(Stored items)
/-- An entry of the Cistern catalogue (09 R249). -/
structure CatEntry where
  handle : Nat
  owner : Nat
  target : Nat
  svn : Nat
  root : Digest
  role : CatRole
  /-- The unit extents, in lanes: unit n lies in lane n mod the number of lanes (09 R244). -/
  extents : List (List Extent)
  /-- What the units hold: the container, or a shard's header and data. -/
  container : List Byte
  readable : Bool
  deriving DecidableEq, Repr

/-- One of the two copies of the catalogue and the bad-block table on the NAND (09 R244). -/
structure CatCopy where
  entries : List CatEntry
  bad : List Nat
  deriving DecidableEq, Repr

/-- A change of the catalogue that waits for its commit (09 R249): an entry, and for an incoming shard the peer and transfer
that its acknowledgement goes to; or the handles freed. -/
inductive CatChange where
  | add (e : CatEntry) (ack : Option (Nat × Nat))
  | free (handles : List Nat)
  deriving DecidableEq, Repr

/-- A shard of one of this device's golden sets (09 R254-R258): its index, the member that holds it, whether the holder has
acknowledged it. -/
structure ShardLoc where
  index : Nat
  device : Nat
  acked : Bool
  deriving DecidableEq, Repr

/-- A golden set of a target (09 R251-R258): its parameters, where its shards lie or go, the members that answered FULL, the
durability state, and the set it re-encodes, if any. -/
structure GoldenSet where
  /-- The model's own number of the set: a re-encoded set keeps the handle of its local copy. -/
  id : Nat
  handle : Nat
  svn : Nat
  root : Digest
  /-- Bytes of the container. -/
  size : Nat
  k : Nat
  m : Nat
  shards : List ShardLoc
  full : List Nat
  state : Nat
  replaces : Option Nat
  deriving DecidableEq, Repr

/-- A set of another device that no present member owns any more (09 R264). -/
structure OrphanSet where
  ownerDev : Nat
  ownerId : Digest
  target : Nat
  since : Nat
  handles : List Nat
  deriving DecidableEq, Repr

/-- What this device's Allotter keeps of a segment member (09 R260, R261). -/
structure PeerStat where
  laggard : Bool
  acks : List Nat
  sent : Bool
  slow : Nat
  good : Nat
  medianNs : Nat
  absentSince : Option Nat
  deriving DecidableEq, Repr

/-- A Cistern command (09 R270). -/
structure CisCmd where
  op : Nat
  cls : Nat
  tag : Nat
  target : Nat
  flags : Nat
  pages : Nat
  row : Nat
  dram : Nat
  length : Nat
  k : Nat
  m : Nat
  missing : Nat
  shardBase : Nat
  stride : Nat
  deriving DecidableEq, Repr

/-- What reading a codeword met (09 R246, R247): its page within the command, its index in the page, the bits corrected, and whether
it was beyond correction or failed its tag in the re-read too. -/
structure WordRead where
  page : Nat
  word : Fin 8
  corrected : Nat
  uncorr : Bool
  tagFail : Bool
  deriving DecidableEq, Repr

/-- What a Cistern command met on the NAND (09 R246, R247): the codewords that were not read clean, a program or erase failure, and a
fault of the coder. -/
structure CisOutcome where
  words : List WordRead
  opFail : Bool
  coderFault : Bool
  deriving DecidableEq, Repr

/-- A NAND target (09 R270 TARGET_STATUSt). -/
structure NandTarget where
  present : Bool
  bad : Nat
  reserve : Nat
  reserveLeft : Nat
  deriving DecidableEq, Repr

/-- What the parameter pages and training of the targets answered at init (09 R242, R243). -/
structure InitOutcome where
  fitted : BitVec 8
  trained : BitVec 8
  match_ : Bool
  blocksPerTarget : Nat
  pagesPerBlock : Nat
  /-- The factory bad-block marks, by target × 2^32 + block. -/
  factoryBad : List Nat
  deriving DecidableEq, Repr


/-- The Pakor links: A, B, and the trunks on A and B (10 R276). -/
abbrev LinkId := Fin 4

/-- The state of a link, with the codes of `port_state` (10 R303, R304). -/
inductive LinkState where
  | down | training | untrusted | up | upOneLane
  deriving DecidableEq, Repr

/-- The code of a link state (10 R303). -/
def LinkState.num : LinkState → Nat
  | .down => 0 | .training => 1 | .untrusted => 2 | .up => 3 | .upOneLane => 4

/-- A frame that this device sent (10 R279): its type, destination, origin, hops left, the link it leaves on where it is sent on
(routing names it otherwise), whether it is the last of its message, and its payload. -/
structure FrameOut where
  type : Nat
  dst : Nat
  src : Nat
  hops : Nat
  link : Option LinkId
  last : Bool
  payload : List Byte
  deriving DecidableEq, Repr

/-- A Pakor link (10 R276-R286, R304). -/
structure Link where
  /-- LSTATUSn.state. -/
  state : LinkState
  /-- LSTATUSn.peer, 0xFF none. -/
  peer : Nat
  /-- LSTATUSn.lane0_ok, lane1_ok, trunk. -/
  lane0 : Bool
  lane1 : Bool
  trunk : Bool
  /-- RTTn, 10 ps units. -/
  rtt : Nat
  /-- KEY_TXn, KEY_RXn. -/
  keyTx : Word
  keyRx : Word
  /-- CRC_CNTn, TAG_CNTn, DROP_CNTn, saturating. -/
  crcCnt : Nat
  tagCnt : Nat
  dropCnt : Nat
  /-- The training step last completed, failures in a row, when the next try is due. -/
  step : Nat
  fails : Nat
  retryAt : Option Nat
  /-- The instants of the retrains of the last 60 s, and of the tag failures of the last second. -/
  retrains : List Nat
  tagTimes : List Nat
  /-- The session: up, its start, sent and received counters, and the handshake message expected next. -/
  session : Bool
  sessionAt : Nat
  txCounter : Nat
  rxCounter : Nat
  hsStep : Nat
  /-- A lane disabled under R278. -/
  laneOff : Option (Fin 2)
  /-- The peer's DeviceID hash and mode from HELLO. -/
  peerId : Digest
  peerMode : Nat
  /-- The ring order has been complained of in this training. -/
  ringTold : Bool
  /-- The replay buffer: the last 64 frames sent on the link, the oldest first (R278). -/
  replay : List FrameOut
  /-- The session's slots in the vault (R285, R377). -/
  slots : List (Fin 128)
  /-- The other side's certificate chain in DSP0274's form, so far as it has come (R285). -/
  peerChain : List Byte
  /-- As requester of the handshake: the last request, the chunks of it still to be sent, a long response so far, and the ephemeral
  private key, which stands in operand memory (R285, R376). -/
  hsSent : List Byte
  hsLeft : List (List Byte)
  hsPart : List Byte
  hsScalar : Nat
  deriving DecidableEq, Repr

/-- An idle link (10 R304: LSTATUS resets to peer 0xFF). -/
def Link.idle : Link :=
  { state := .down, peer := 0xFF, lane0 := false, lane1 := false, trunk := false, rtt := 0, keyTx := 0, keyRx := 0,
    crcCnt := 0, tagCnt := 0, dropCnt := 0, step := 0, fails := 0, retryAt := none, retrains := [], tagTimes := [],
    session := false, sessionAt := 0, txCounter := 0, rxCounter := 0, hsStep := 0, laneOff := none,
    peerId := 0, peerMode := 0, ringTold := false, replay := [],
    slots := [], peerChain := [], hsSent := [], hsLeft := [], hsPart := [], hsScalar := 0 }

/-- What a receiver finds of a frame before it acts on its payload (10 R279-R281): its header, and whether it is sealed, its
tag verified, and it is the first copy of a broadcast. -/
structure FrameIn where
  link : LinkId
  src : Nat
  dst : Nat
  hops : Nat
  isSealed : Bool
  tagOk : Bool
  fresh : Bool
  deriving DecidableEq, Repr

/-- The BEACON payload (10 R283). -/
structure Beacon where
  mode : Nat
  flags : Byte
  segMaster : Nat
  cascadeMaster : Nat
  segEpoch : Nat
  cascadeEpoch : Nat
  members : Word
  seq : Nat
  deriving DecidableEq, Repr

/-- The CLAIM payload (10 R283). -/
structure ClaimMsg where
  cascade : Bool
  claimant : Nat
  rank : Nat
  epoch : Nat
  seq : Nat
  deriving DecidableEq, Repr

/-- A member of the segment as this device sees it (10 R288-R291). -/
structure Member where
  present : Bool
  lastBeacon : Nat
  healthy : Bool
  /-- The member's last beacon says that it reaches a trunk; 10 R283 flags bit 3. -/
  reachesTrunk : Bool
  /-- The sequence number of the last broadcast accepted from it (10 R282). -/
  lastSeq : Option Nat
  /-- The DeviceID hash the position last had. -/
  deviceId : Digest
  /-- A HELLO has shown another DeviceID at the position than it last had. -/
  changed : Bool
  deriving DecidableEq, Repr

/-- A shard header's fields that a transfer uses (10 R297, 09 R254). -/
structure ShardHead where
  k : Nat
  m : Nat
  index : Nat
  owner : Nat
  target : Nat
  containerLength : Nat
  ownerHandle : Nat
  svn : Nat
  shardLength : Nat
  root : Digest
  ownerId : Digest
  digests : List Digest
  deriving DecidableEq, Repr

/-- A shard as a member supplies it (09 R254): its header and its data. -/
abbrev ShardCopy := ShardHead × List Byte

/-- A shard transfer (10 R297, R298): its number, the other end, the shard's header, the owner's set it belongs to, what has come of it, when it last moved
on, and when its first data frame went (0 before); a probe shard of 09 R260 is marked. -/
structure Transfer where
  number : Nat
  peer : Nat
  set : Nat
  head : ShardHead
  data : List Byte
  granted : Bool
  progressAt : Nat
  startAt : Nat
  probe : Bool
  deriving DecidableEq, Repr

/-- A Pakor send command (10 R304). -/
structure SendCmd where
  type : Nat
  cls : Nat
  tag : Nat
  dst : Nat
  flags : Nat
  src : Nat
  length : Nat
  deriving DecidableEq, Repr

/-- A Rill frame (17 R491), its data as many bytes as the transport delivered. -/
structure RillReq where
  version : Nat
  op : Nat
  tag : Byte
  device : Byte
  index : Nat
  sub : Nat
  status : Nat
  flags : Byte
  rsv : Nat
  offset : Nat
  length : Nat
  total : Nat
  data : List Byte
  deriving DecidableEq, Repr

/-- A forwarded dictionary request that waits for its reply (10 R301). -/
structure Forwarded where
  endpoint : Nat
  frame : RillReq
  deadline : Nat
  deriving DecidableEq, Repr

/-- What the restart in progress is (12 R353 entry). -/
inductive EntryKind where
  | powerOn | warm | wake
  deriving DecidableEq, Repr

/-- The code of an entry kind (12 R353). -/
def EntryKind.num : EntryKind → Nat
  | .powerOn => 0 | .warm => 1 | .wake => 2

/-- The phases of a start-up (12 R337-R354): PORST_N asserted, waiting for the PLL, for the boot fuse load, judging candidates,
accepted, handed over, stopped, in RECOVER's service, in SERVICE. -/
inductive BootPhase where
  | held | pll | fuses | judging | accepted | running | stopped | recover | service | zeroised
  deriving DecidableEq, Repr

/-- A candidate mission slot (12 R346): slot A (0) or B (1), and the COMMIT that names it, if any. -/
structure Candidate where
  slot : Fin 2
  commit : Option Nat
  trial : Bool
  deriving DecidableEq, Repr

/-- Sill's self-check as each half reads the region (12 R342): for each of its at most three reads, what bits read wrong add to the CRC
computed and to the one stored, together (0 where the region reads as it stands). -/
abbrev CrcReads : Type := Both (Vector (BitVec 64) 3)

/-- What the halves' engines make of a judgement by both (12 R347). -/
abbrev Judgement : Type := Both EngineWork

/-- The states of a key-vault slot (13 R361). -/
inductive SlotState where
  | empty | inUse | locked | orphaned | retired
  deriving DecidableEq, Repr

/-- The number of a slot state in SLOT_INFO, in the order of R361's table (13 R400). -/
def SlotState.num : SlotState → Nat
  | .empty => 0 | .inUse => 1 | .locked => 2 | .orphaned => 3 | .retired => 4

/-- The owner of a slot (13 R361). -/
inductive SlotOwner where
  | common
  | half (h : Half)
  deriving DecidableEq, Repr

/-- A key-vault slot (13 R361); the value is a bit string of `bits` bits, first byte most significant. -/
structure KvSlot where
  state : SlotState
  owner : SlotOwner
  bits : Nat
  value : Nat
  dest : BitVec 8
  usage : BitVec 8
  parent : Option (Fin 128 × Nat)
  gen : Nat
  bound : Bool
  depth : Nat
  deriving DecidableEq, Repr

/-- An empty slot at a generation (13 R362). -/
def KvSlot.emptyAt (g : Nat) : KvSlot :=
  { state := .empty, owner := .common, bits := 0, value := 0, dest := 0, usage := 0, parent := none, gen := g,
    bound := false, depth := 0 }

/-- A key-vault command block (13 R372) as the core left it in SRAM, its RSV bytes folded into one flag. -/
structure KvCmd where
  owner : Nat
  length : Nat
  parent : Word
  dest : BitVec 8
  usage : BitVec 8
  target : Word
  src : Nat
  srcLen : Nat
  dst : Nat
  dstLen : Nat
  rsvZero : Bool
  deriving DecidableEq, Repr

/-- The Levee's sensors by number (13 R394). -/
abbrev Sensor := Fin 14

/-- An SPDM session (13 R377, R391, R392): a management session, or one of a Pakor link until the link has its keys. Its slots in the vault
stand in the order in which the key schedule makes them. -/
structure Session where
  id : Nat
  endpoint : Nat
  mutualAuth : Bool
  finished : Bool
  trusted : Bool
  cosigDone : Bool
  lastMsg : Nat
  txSeq : Nat
  rxSeq : Nat
  slots : List (Fin 128)
  /-- The transcript of its handshake: negotiation, hash of the responder's chain, the messages of the exchange. -/
  transcript : List Byte
  /-- The other side's certificates, root first, and the message hash that the requester's FINISH signs (R387). -/
  peer : List (List Byte)
  finHash : List Byte
  /-- The co-signature block of kind 2 (R387). -/
  cosig : List Byte
  deriving DecidableEq, Repr

/-- SPDM messages in the order in which they come. -/
abbrev SpdmMsgs : Type := List (List Byte)

/-- An SPDM error code (DSP0274) as the responder answers it (13 R385, R388, R391, R393). -/
inductive SpdmError where
  | invalidRequest | unexpectedRequest | unspecified | unsupportedRequest | sessionLimitExceeded
  | responseNotReady | busy | largeResponse | versionMismatch
  deriving DecidableEq, Repr

/-- A response that waits for the steward's signature (13 R386): its kind as R387 numbers it (1 CHALLENGE_AUTH, 2 KEY_EXCHANGE_RSP,
4 MEASUREMENTS), the certificate slot that signs, the transcript before the request, the request, the response up to block 0xEF or to the
signature, whether block 0xEF follows, what stands between it and the signature, and the session of kind 2. -/
structure SignWait where
  kind : Nat
  slot : Nat
  base : List Byte
  req : List Byte
  body : List Byte
  block : Bool
  tail : List Byte
  session : Nat
  deriving DecidableEq, Repr

/-- What the responder keeps of the connection with an endpoint (13 R385-R388). -/
structure SpdmConn where
  endpoint : Nat
  /-- How far its negotiation is: 1 GET_VERSION, 2 GET_CAPABILITIES, 3 NEGOTIATE_ALGORITHMS. -/
  negotiated : Nat
  /-- Flags and DataTransferSize of the requester. -/
  peerFlags : Nat
  peerSize : Nat
  /-- The transcripts of DSP0274: the negotiation; digests and certificates since the last CHALLENGE; measurements since the last signed
  ones. -/
  vca : List Byte
  certMsgs : List Byte
  measMsgs : List Byte
  /-- The code of a request answered ResponseNotReady, 0 of none; the response ready to be collected. -/
  deferred : Nat
  ready : Option (List Byte)
  /-- The kind that GET_COSIG may ask for next, and its block (R388). -/
  cosigKind : Option Nat
  cosig : List Byte
  /-- A long response: all of it, how much has been collected, the number of the next chunk. -/
  chunks : List Byte
  chunkDone : Nat
  chunkSeq : Nat
  /-- A long request so far and the number of its next chunk; the acknowledgement that its response goes out in, as handle and number. -/
  inChunks : List Byte
  inSeq : Nat
  ack : Option (Byte × Nat)
  deriving DecidableEq, Repr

Required work
The answer is the records above restated word for word from their opening line through the line that holds "extents : List (List Extent)", both included, and nothing else.

Result
/-- An entry of the Cistern catalogue (09 R249). -/
structure CatEntry where
  handle : Nat
  owner : Nat
  target : Nat
  svn : Nat
  root : Digest
  role : CatRole
  /-- The unit extents, in lanes: unit n lies in lane n mod the number of lanes (09 R244). -/
  extents : List (List Extent)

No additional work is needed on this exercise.